The potential for oral toxicity was determined using the acute toxic class determination (OECD guideline no. 423).

3 healthy male and 3 healty female Sprague Dawley rats were dosed orally with zinc nitrate hexahydrate at 300 mg/kg. Since there was no oral toxicity, and addition three female Sprague Dawley rats were dosed at 2000 mg/kg.

At 300 mg/kg: all 6 animals survived the single 300 mg/kg oral dose. At 2000 mg/kg: 2 of 3 females died.

The LD50 is greater than 300 mg/kg but less than 2000 mg/kg bw in rats

Endpoint conclusion
Endpoint conclusion:
adverse effect observed
Dose descriptor:
LD50
Value:
300 mg/kg bw

Acute toxicity: via dermal route

Link to relevant study records
Reference
Endpoint:
acute toxicity: dermal
Type of information:
experimental study
Adequacy of study:
key study
Reliability:
2 (reliable with restrictions)
Rationale for reliability incl. deficiencies:
guideline study with acceptable restrictions
Remarks:
Used in EU risk assessment report for zinc sulphate
Qualifier:
according to guideline
Guideline:
OECD Guideline 402 (Acute Dermal Toxicity)
GLP compliance:
yes
Test type:
standard acute method
Limit test:
yes
Species:
rat
Strain:
Wistar
Sex:
male/female
Type of coverage:
semiocclusive
Vehicle:
not specified
Duration of exposure:
24 hours
Doses:
2000 mg/kg bw
Details on study design:
observation period of 15 days
Sex:
male/female
Dose descriptor:
LD50
Effect level:
> 2 000 mg/kg bw
Mortality:
none
Clinical signs:
other: no effects
Gross pathology:
no effects
Interpretation of results:
GHS criteria not met
Conclusions:
LD50 dermal is >2000 mg/kg bwZinc sulphate is not harmful or toxic via the dermal route
Executive summary:

In this study zinc sulphate heptahydrate was administered to the skin of five Wistar rats of each sex at 2000 mg/kg bw for 24 hours. Animals were observed for 15 days. Clinical signs of toxicity consisted of erythema (grade 1 and 2, of maximum grade 4), scales and/or scabs (scale 1 and 2, of maximum scale 3) in the treated skin area between observation days 2-8.
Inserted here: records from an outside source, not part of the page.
-- ==== Sys2Proof/Laws/State.lean ====
section
/-! SUPPORT. What each update of the state leaves in every field, one lemma per field, so that no proof unfolds a record update; and
what a table reads after a filter and after a content that is no default is put. -/
set_option Elab.async false
set_option linter.all false

namespace Sys2Proof.Machine

theorem tget_filter {α : Type} {d : Nat → α} {p : Nat → Bool} {t : Table α} {k : Nat} :
    tget d (t.filter (fun e => p e.1)) k = if p k then tget d t k else d k := by
  induction t with
  | nil => simp [tget]
  | cons x t ih =>
    obtain ⟨j, v⟩ := x
    simp only [List.filter_cons]
    by_cases hk : k = j
    · subst hk
      by_cases hp : p k = true
      · simp [hp, tget]
      · simp only [hp]; rw [if_neg (by decide), ih]; simp [hp]
    · by_cases hp : p j = true
      · simp only [hp, if_true, tget, hk, if_false, ih]
      · simp only [hp, tget, hk, if_false]; rw [if_neg (by decide)]; exact ih

theorem tget_tput_nd {α : Type} [DecidableEq α] {d : Nat → α} {k : Nat} {v : α} {t : Table α} (h : v ≠ d k) :
    tget d (tput d k v t) k = v := by
  induction t with
  | nil => simp [tput, h, tget]
  | cons x t ih =>
    obtain ⟨j, w⟩ := x
    unfold tput
    by_cases g1 : k < j
    · rw [if_pos g1, if_neg h]; simp [tget]
    · rw [if_neg g1]
      by_cases g2 : k = j
      · rw [if_pos g2, if_neg h]; simp [tget]
      · rw [if_neg g2]; simp only [tget, if_neg g2]; exact ih

@[simp] theorem setReg_pending (a : Nat) (v : Word) (s : State) : (setReg a v s).pending = s.pending := rfl
@[simp] theorem setReg_cycle (a : Nat) (v : Word) (s : State) : (setReg a v s).cycle = s.cycle := rfl
@[simp] theorem setReg_free (a : Nat) (v : Word) (s : State) : (setReg a v s).free = s.free := rfl
@[simp] theorem setReg_outs (a : Nat) (v : Word) (s : State) : (setReg a v s).outs = s.outs := rfl
@[simp] theorem setReg_regs (a : Nat) (v : Word) (s : State) : (setReg a v s).regs = tput resetValue a v s.regs := rfl
@[simp] theorem setReg_latch (a : Nat) (v : Word) (s : State) : (setReg a v s).latch = s.latch := rfl
@[simp] theorem setReg_misaligned (a : Nat) (v : Word) (s : State) : (setReg a v s).misaligned = s.misaligned := rfl
@[simp] theorem setReg_tick (a : Nat) (v : Word) (s : State) : (setReg a v s).tick = s.tick := rfl
@[simp] theorem setReg_boot (a : Nat) (v : Word) (s : State) : (setReg a v s).boot = s.boot := rfl
@[simp] theorem setReg_supply (a : Nat) (v : Word) (s : State) : (setReg a v s).supply = s.supply := rfl
@[simp] theorem setReg_time (a : Nat) (v : Word) (s : State) : (setReg a v s).time = s.time := rfl
@[simp] theorem setReg_keep (a : Nat) (v : Word) (s : State) : (setReg a v s).keep = s.keep := rfl
@[simp] theorem setReg_recd (a : Nat) (v : Word) (s : State) : (setReg a v s).recd = s.recd := rfl
@[simp] theorem setReg_pwr (a : Nat) (v : Word) (s : State) : (setReg a v s).pwr = s.pwr := rfl
@[simp] theorem setReg_assay (a : Nat) (v : Word) (s : State) : (setReg a v s).assay = s.assay := rfl
@[simp] theorem setReg_land (a : Nat) (v : Word) (s : State) : (setReg a v s).land = s.land := rfl
@[simp] theorem setReg_prot (a : Nat) (v : Word) (s : State) : (setReg a v s).prot = s.prot := rfl
@[simp] theorem setReg_seams (a : Nat) (v : Word) (s : State) : (setReg a v s).seams = s.seams := rfl
@[simp] theorem setReg_tub (a : Nat) (v : Word) (s : State) : (setReg a v s).tub = s.tub := rfl
@[simp] theorem setReg_wnd (a : Nat) (v : Word) (s : State) : (setReg a v s).wnd = s.wnd := rfl
@[simp] theorem setReg_sched (a : Nat) (v : Word) (s : State) : (setReg a v s).sched = s.sched := rfl
@[simp] theorem setReg_ports (a : Nat) (v : Word) (s : State) : (setReg a v s).ports = s.ports := rfl
@[simp] theorem setReg_mdio (a : Nat) (v : Word) (s : State) : (setReg a v s).mdio = s.mdio := rfl
@[simp] theorem setReg_ingress (a : Nat) (v : Word) (s : State) : (setReg a v s).ingress = s.ingress := rfl
@[simp] theorem setReg_join (a : Nat) (v : Word) (s : State) : (setReg a v s).join = s.join := rfl
@[simp] theorem setReg_ciph (a : Nat) (v : Word) (s : State) : (setReg a v s).ciph = s.ciph := rfl
@[simp] theorem setReg_cls (a : Nat) (v : Word) (s : State) : (setReg a v s).cls = s.cls := rfl
@[simp] theorem setReg_tally (a : Nat) (v : Word) (s : State) : (setReg a v s).tally = s.tally := rfl
@[simp] theorem setReg_circuits (a : Nat) (v : Word) (s : State) : (setReg a v s).circuits = s.circuits := rfl
@[simp] theorem setReg_looped (a : Nat) (v : Word) (s : State) : (setReg a v s).looped = s.looped := rfl
@[simp] theorem setReg_lanes (a : Nat) (v : Word) (s : State) : (setReg a v s).lanes = s.lanes := rfl
@[simp] theorem setReg_chain (a : Nat) (v : Word) (s : State) : (setReg a v s).chain = s.chain := rfl
@[simp] theorem setReg_host (a : Nat) (v : Word) (s : State) : (setReg a v s).host = s.host := rfl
Zinc sulphate is not harmful or toxic via the dermal route.

Endpoint conclusion
Endpoint conclusion:
no adverse effect observed
Dose descriptor:
LD50
Value:
2 000 mg/kg bw

Additional information

Zinc chloride demonstrated acute toxicity via the inhalation route (LC50≤ 1,975 mg/m3). However, since the exposure of the animals to the size of the particles is not truly representative of exposure to humans under normal conditions, it is difficult to assess whether or not, zinc chloride is acutely toxic since a four hour LC50value could not be derived and a clear dose-response relationhip coud not be established. Airway irritation has been observed both in animals and in humans, zinc chloride has the potential to be a respiratory tract irritant.
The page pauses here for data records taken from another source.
-- ==== Sys2Proof/Tests/Slice0.lean ====
section
/-! SUPPORT. Tests: the shapes of operands, worked examples of the spec, and a witness for the hypotheses of each obligation. -/
set_option Elab.async false
set_option linter.all false
open Sys2Proof Sys2Proof.Machine
namespace Sys2Proof.Tests

/-! ### The shapes of operands: for each check an ill-formed term that it refuses, beside a well-formed one -/

def tickIn (junction : List Int) : TickInputs :=
  { phaseNs := 0, junction := junction, caseTemp := 40, powerMw := none, shiftDone := none, circDone := none, govLate := false,
    gateLate := false, tallyLate := false }
def cmisIn (serial : Nat) : CmisData :=
  { revision := 0x40, tOptMs := 0, serial := List.replicate serial 0x41, control := false, maxSteps := 0, txPower := [1, 2, 3, 4],
    bias := [5, 6, 7, 8] }
def zeroWord (n : Nat) : Codeword := List.replicate n 0
theorem zeroWord_length (n : Nat) : (zeroWord n).length = n := List.length_replicate

theorem test_wf_tickEdge : (Instr.tickEdge (tickIn (List.replicate 15 40))).wf = false ∧
    (Instr.tickEdge (tickIn (List.replicate 16 40))).wf = true := by decide
theorem test_wf_localTickCountExpiry : (Instr.localTickCountExpiry (tickIn [])).wf = false := by decide
theorem test_wf_refclkMeasure : (Instr.refclkMeasure [some 0, none, none]).wf = false ∧ (Instr.refclkMeasure [some 0, none, none, none]).wf = true := by decide
theorem test_wf_syncSighting : (Instr.syncSighting 0 0 0 (zeroWord 543)).wf = false := by
  simp only [Instr.wf, zeroWord_length, List.length_replicate, List.all_cons, List.length_cons]
  decide
theorem test_wf_candidateExamine : (Instr.candidateExamine 0 0 0 (zeroWord 545)).wf = false := by
  simp only [Instr.wf, zeroWord_length, List.length_replicate, List.all_cons, List.length_cons]
  decide
theorem test_wf_downstreamFrame : (Instr.downstreamFrame 0 0 [zeroWord 544, zeroWord 543] 0).wf = false ∧
    (Instr.downstreamFrame 0 0 (List.replicate 2441 []) 0).wf = false := by
  simp only [Instr.wf, zeroWord_length, List.length_replicate, List.all_cons, List.length_cons]
  decide
theorem test_wf_pfc : (Instr.pfc 0 0 [0, 0, 0, 0, 0, 0, 0]).wf = false := by decide
theorem test_wf_evFiredamp : (Instr.evFiredamp (List.replicate 16 0) (List.replicate 15 0)).wf = false := by decide
theorem test_wf_recordEvent : (Instr.recordEvent 0x0101 0 (List.replicate 241 0)).wf = false ∧
    (Instr.recordEvent 0x0101 0 (List.replicate 240 0)).wf = true := by
  simp only [Instr.wf, List.length_replicate]
  decide
theorem test_wf_eventFwd : (Instr.eventFwd 0 false (List.replicate 39 0)).wf = false ∧
    (Instr.eventFwd 0 false (List.replicate 281 0)).wf = false ∧ (Instr.eventFwd 0 false (List.replicate 40 0)).wf = true := by
  simp only [Instr.wf, List.length_replicate]
  decide
theorem test_wf_excFwd : (Instr.excFwd 0 (List.replicate 15 0)).wf = false ∧ (Instr.excFwd 0 (List.replicate 273 0)).wf = false := by
  simp only [Instr.wf, List.length_replicate]
  decide
theorem test_wf_time : (Instr.time (some (0, List.replicate 31 0))).wf = false ∧ (Instr.time none).wf = true := by decide
theorem test_wf_hostLinkUp : (Instr.hostLinkUp 0 1).wf = false ∧ (Instr.hostLinkUp 5 1).wf = false ∧
    (Instr.hostLinkUp 4 3).wf = false ∧ (Instr.hostLinkUp 4 4).wf = true := by decide
theorem test_wf_landShortRetry : (Instr.landShortRetry 0 [false, false, false]).wf = false := by decide
theorem test_wf_opticInsert : (Instr.opticInsert 0 (cmisIn 15)).wf = false ∧ (Instr.opticInsert 0 (cmisIn 16)).wf = true := by decide
theorem test_wf_cmisPoll : (Instr.cmisPoll 0 false [1, 2, 3] [1, 2, 3, 4]).wf = false := by decide
theorem test_illFormed_is_refused : exec (.refclkMeasure []) State.reset = .refused .illFormed := rfl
Zinc sulphate is not acutely toxic via the dermal route (LD50 >2,000 mg/kg bw). Effects of inhalation exposure to zinc sulphate were limited to pulmonary effects only.

Justification for classification or non-classification

Soluble zinc nitrate is harmful following acute oral exposure (300 > LD50 < 2000 mg/kg bw) and meets the classification criteria for harmful if swallowed: Acute Tox. Cat. 4: H332.
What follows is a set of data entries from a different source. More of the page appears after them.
-- ==== Sys2Proof/Syntax.lean ====
section
/-! DEFINITION. The commands of the block: one constructor for each row of spec/opcode_table.json, with the row's
operands. Tiles, channels, engines, queues, lanes and mailbox channels are named by number; instants inside the
present 8 ns slot are given in fine units (R11). -/

namespace Sys2Proof

/-- Who writes a register: the host, the supervisor in or out of its secure mode, or a tile's command list (R510, R473). -/
inductive Src where
  | host
  | supervisor (secure : Bool)
  | tileList
  deriving DecidableEq, Repr

/-- The two destinations of a hit record: the latency buffer and the engine input queue (R22, R157). -/
inductive Dest where
  | lb
  | eq
  deriving DecidableEq, Repr

/-- Operand B of an engine instruction: a register when I is 0, the signed 24-bit immediate when I is 1 (R226). -/
inductive OpB where
  | reg (r : BitVec 5)
  | imm (v : BitVec 24)
  deriving DecidableEq, Repr

/-- One copy of a voted replay in Bracket mode: the even member, the odd member, or engine 8 (R438). -/
inductive LockCopy where
  | even
  | odd
  | spare
  deriving DecidableEq, Repr

/-- The mask register that a mask write names: one of the four chip words or a tile's word (R485). -/
inductive MaskReg where
  | chip (i : Nat)
  | tile (t : Nat)
  deriving DecidableEq, Repr

/-- The comparator decisions of a check: for a tie check each step's configuration (true: swapped), code and number of 1
decisions out of 256 (R124); for a swap check, in the normal and in the swapped configuration, the codes looked at with the
number of 1 decisions at each (R125). -/
inductive CheckOutcome where
  | tie (steps : List (Bool × Nat × Nat))
  | swap (normal swapped : List (Nat × Nat))
  deriving DecidableEq, Repr

/-- A comparator and its signal around an instant: the output before it (R114), and the voltage of the comparator's input
and V(VREFT) with the errors of R115 after it, in nV. A crossing comes of a moving signal or of a moving threshold (R116). -/
structure Swing where
  was : Bool
  signal : Int
  vref : Int
  deriving DecidableEq, Repr

/-- An edge that the handover matcher sees in the interval: its stamp after H - 1 ns in fine units, and its polarity
after the INV setting (R386), and whether the two decodes of Bracket mode disagree (R165). -/
structure HoEdge where
  off : Nat
  rise : Bool
  mismatch : Bool := false
  deriving DecidableEq, Repr

/-- What a collection pass of a proof run measured: crossings per fine bin, the harmonic ratio of R380 in units of
2^-16, whether the ring's untrimmed stage sum lies within 1 % (R380 test 4), and the tile temperature read in the
pass, in 1/16 degree Celsius (R381). -/
structure PassData where
  hist : List Nat
  harm : Nat
  ringOk : Bool
  temp : Int
  deriving DecidableEq, Repr

/-- The HEAD slot of a control frame (R320), with the operation code. -/
structure CtlHead where
  op : BitVec 4
  tag : BitVec 8
  len : BitVec 10
  deriving DecidableEq, Repr

/-- A control frame as its slots arrived, HEAD to END (R320, R321): the fields of HEAD, the DATA words received in order
(the eight tag words last when SEC is 1), the CRC word of END, how many DATA slots of the frame were discarded under R317,
and whether its framing broke (a HEAD before the END, or an unknown KIND, R324). -/
structure CtlFrame where
  tag : BitVec 8
  len : BitVec 10
  sec : Bool
  rsv : BitVec 5
  addr : BitVec 24
  data : List Reg32
  crc : Reg32
  discarded : Nat
  broken : Bool
  deriving DecidableEq, Repr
There are no specific data for zinc nitrate available on which to evaluate for acute inhalation and dermal toxicity. Read-across towards soluble zinc chloride and zinc sulphate, indicates that zinc nitrate is of very low acute inhalation and dermal toxicity not requiring a classification according to the EC criteria.